(PROBLEM REQUIREMENTS) The data below should be copied over with complete accuracy.

--------------------

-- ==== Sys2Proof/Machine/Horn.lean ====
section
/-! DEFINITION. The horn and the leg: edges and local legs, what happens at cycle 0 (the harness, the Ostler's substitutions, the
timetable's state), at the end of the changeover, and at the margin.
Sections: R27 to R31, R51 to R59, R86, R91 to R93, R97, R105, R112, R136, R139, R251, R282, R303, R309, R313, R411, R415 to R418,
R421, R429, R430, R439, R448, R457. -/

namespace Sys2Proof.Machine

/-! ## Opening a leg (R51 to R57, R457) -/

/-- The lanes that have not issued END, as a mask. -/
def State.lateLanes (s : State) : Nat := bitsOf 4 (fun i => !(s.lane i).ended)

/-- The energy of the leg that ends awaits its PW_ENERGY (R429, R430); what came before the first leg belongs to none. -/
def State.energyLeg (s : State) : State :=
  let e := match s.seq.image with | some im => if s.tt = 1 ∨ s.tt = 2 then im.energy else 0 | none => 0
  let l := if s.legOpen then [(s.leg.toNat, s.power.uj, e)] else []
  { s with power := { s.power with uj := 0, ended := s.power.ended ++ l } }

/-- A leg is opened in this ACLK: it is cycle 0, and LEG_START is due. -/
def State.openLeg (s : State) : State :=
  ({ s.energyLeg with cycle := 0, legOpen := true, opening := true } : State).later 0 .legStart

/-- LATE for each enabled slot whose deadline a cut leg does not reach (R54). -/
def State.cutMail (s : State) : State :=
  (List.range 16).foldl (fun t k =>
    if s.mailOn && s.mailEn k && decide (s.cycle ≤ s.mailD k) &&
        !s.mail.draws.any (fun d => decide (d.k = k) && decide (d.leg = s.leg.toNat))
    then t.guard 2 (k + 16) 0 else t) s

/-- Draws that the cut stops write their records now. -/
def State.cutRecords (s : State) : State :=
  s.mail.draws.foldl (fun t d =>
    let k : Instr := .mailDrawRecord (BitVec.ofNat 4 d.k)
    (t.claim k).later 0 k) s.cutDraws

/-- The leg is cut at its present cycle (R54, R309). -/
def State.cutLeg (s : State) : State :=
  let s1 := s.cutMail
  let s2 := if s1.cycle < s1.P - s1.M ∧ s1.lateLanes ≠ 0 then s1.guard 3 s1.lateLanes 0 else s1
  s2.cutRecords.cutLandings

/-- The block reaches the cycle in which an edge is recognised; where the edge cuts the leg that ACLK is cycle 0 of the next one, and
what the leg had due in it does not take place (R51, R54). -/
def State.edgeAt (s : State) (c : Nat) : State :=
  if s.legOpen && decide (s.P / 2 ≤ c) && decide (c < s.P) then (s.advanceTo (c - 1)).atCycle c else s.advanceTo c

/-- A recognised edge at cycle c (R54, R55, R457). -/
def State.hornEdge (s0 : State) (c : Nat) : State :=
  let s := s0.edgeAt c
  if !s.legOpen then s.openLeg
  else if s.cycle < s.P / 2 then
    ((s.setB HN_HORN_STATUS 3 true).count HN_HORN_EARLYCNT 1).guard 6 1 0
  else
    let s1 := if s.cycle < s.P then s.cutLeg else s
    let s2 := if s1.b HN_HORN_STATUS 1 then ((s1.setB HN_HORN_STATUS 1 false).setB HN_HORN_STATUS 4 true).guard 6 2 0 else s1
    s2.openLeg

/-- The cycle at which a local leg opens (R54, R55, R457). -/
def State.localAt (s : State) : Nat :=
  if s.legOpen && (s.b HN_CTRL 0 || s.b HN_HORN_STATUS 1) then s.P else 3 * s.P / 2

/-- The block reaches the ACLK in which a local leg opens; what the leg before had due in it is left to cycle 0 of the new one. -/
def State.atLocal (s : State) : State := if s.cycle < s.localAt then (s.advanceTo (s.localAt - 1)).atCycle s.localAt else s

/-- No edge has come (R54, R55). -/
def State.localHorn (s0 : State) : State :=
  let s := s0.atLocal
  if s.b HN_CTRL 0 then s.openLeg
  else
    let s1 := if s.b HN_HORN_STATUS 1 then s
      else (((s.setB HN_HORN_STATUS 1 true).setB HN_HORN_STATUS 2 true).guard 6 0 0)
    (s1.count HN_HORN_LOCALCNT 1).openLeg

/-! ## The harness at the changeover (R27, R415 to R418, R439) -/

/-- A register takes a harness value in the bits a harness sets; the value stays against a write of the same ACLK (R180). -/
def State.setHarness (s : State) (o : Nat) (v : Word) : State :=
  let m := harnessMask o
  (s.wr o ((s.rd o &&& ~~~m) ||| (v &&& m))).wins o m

--------------------

(REPLY)
-- ==== Sys2Proof/Machine/Horn.lean ====
section
/-! DEFINITION. The horn and the leg: edges and local legs, what happens at cycle 0 (the harness, the Ostler's substitutions, the
timetable's state), at the end of the changeover, and at the margin.
Sections: R27 to R31, R51 to R59, R86, R91 to R93, R97, R105, R112, R136, R139, R251, R282, R303, R309, R313, R411, R415 to R418,
R421, R429, R430, R439, R448, R457. -/

namespace Sys2Proof.Machine

/-! ## Opening a leg (R51 to R57, R457) -/

/-- The lanes that have not issued END, as a mask. -/
def State.lateLanes (s : State) : Nat := bitsOf 4 (fun i => !(s.lane i).ended)

/-- The energy of the leg that ends awaits its PW_ENERGY (R429, R430); what came before the first leg belongs to none. -/
def State.energyLeg (s : State) : State :=
  let e := match s.seq.image with | some im => if s.tt = 1 ∨ s.tt = 2 then im.energy else 0 | none => 0
  let l := if s.legOpen then [(s.leg.toNat, s.power.uj, e)] else []
  { s with power := { s.power with uj := 0, ended := s.power.ended ++ l } }

/-- A leg is opened in this ACLK: it is cycle 0, and LEG_START is due. -/
def State.openLeg (s : State) : State :=
  ({ s.energyLeg with cycle := 0, legOpen := true, opening := true } : State).later 0 .legStart

/-- LATE for each enabled slot whose deadline a cut leg does not reach (R54). -/
def State.cutMail (s : State) : State :=
  (List.range 16).foldl (fun t k =>
    if s.mailOn && s.mailEn k && decide (s.cycle ≤ s.mailD k) &&
        !s.mail.draws.any (fun d => decide (d.k = k) && decide (d.leg = s.leg.toNat))
    then t.guard 2 (k + 16) 0 else t) s

/-- Draws that the cut stops write their records now. -/
def State.cutRecords (s : State) : State :=
  s.mail.draws.foldl (fun t d =>
    let k : Instr := .mailDrawRecord (BitVec.ofNat 4 d.k)
    (t.claim k).later 0 k) s.cutDraws

/-- The leg is cut at its present cycle (R54, R309). -/
def State.cutLeg (s : State) : State :=
  let s1 := s.cutMail
  let s2 := if s1.cycle < s1.P - s1.M ∧ s1.lateLanes ≠ 0 then s1.guard 3 s1.lateLanes 0 else s1
  s2.cutRecords.cutLandings

/-- The block reaches the cycle in which an edge is recognised; where the edge cuts the leg that ACLK is cycle 0 of the next one, and
what the leg had due in it does not take place (R51, R54). -/
def State.edgeAt (s : State) (c : Nat) : State :=
  if s.legOpen && decide (s.P / 2 ≤ c) && decide (c < s.P) then (s.advanceTo (c - 1)).atCycle c else s.advanceTo c

/-- A recognised edge at cycle c (R54, R55, R457). -/
def State.hornEdge (s0 : State) (c : Nat) : State :=
  let s := s0.edgeAt c
  if !s.legOpen then s.openLeg
  else if s.cycle < s.P / 2 then
    ((s.setB HN_HORN_STATUS 3 true).count HN_HORN_EARLYCNT 1).guard 6 1 0
  else
    let s1 := if s.cycle < s.P then s.cutLeg else s
    let s2 := if s1.b HN_HORN_STATUS 1 then ((s1.setB HN_HORN_STATUS 1 false).setB HN_HORN_STATUS 4 true).guard 6 2 0 else s1
    s2.openLeg

/-- The cycle at which a local leg opens (R54, R55, R457). -/
def State.localAt (s : State) : Nat :=
  if s.legOpen && (s.b HN_CTRL 0 || s.b HN_HORN_STATUS 1) then s.P else 3 * s.P / 2

/-- The block reaches the ACLK in which a local leg opens; what the leg before had due in it is left to cycle 0 of the new one. -/
def State.atLocal (s : State) : State := if s.cycle < s.localAt then (s.advanceTo (s.localAt - 1)).atCycle s.localAt else s

/-- No edge has come (R54, R55). -/
def State.localHorn (s0 : State) : State :=
  let s := s0.atLocal
  if s.b HN_CTRL 0 then s.openLeg
  else
    let s1 := if s.b HN_HORN_STATUS 1 then s
      else (((s.setB HN_HORN_STATUS 1 true).setB HN_HORN_STATUS 2 true).guard 6 0 0)
    (s1.count HN_HORN_LOCALCNT 1).openLeg

/-! ## The harness at the changeover (R27, R415 to R418, R439) -/

/-- A register takes a harness value in the bits a harness sets; the value stays against a write of the same ACLK (R180). -/
def State.setHarness (s : State) (o : Nat) (v : Word) : State :=
  let m := harnessMask o
  (s.wr o ((s.rd o &&& ~~~m) ||| (v &&& m))).wins o m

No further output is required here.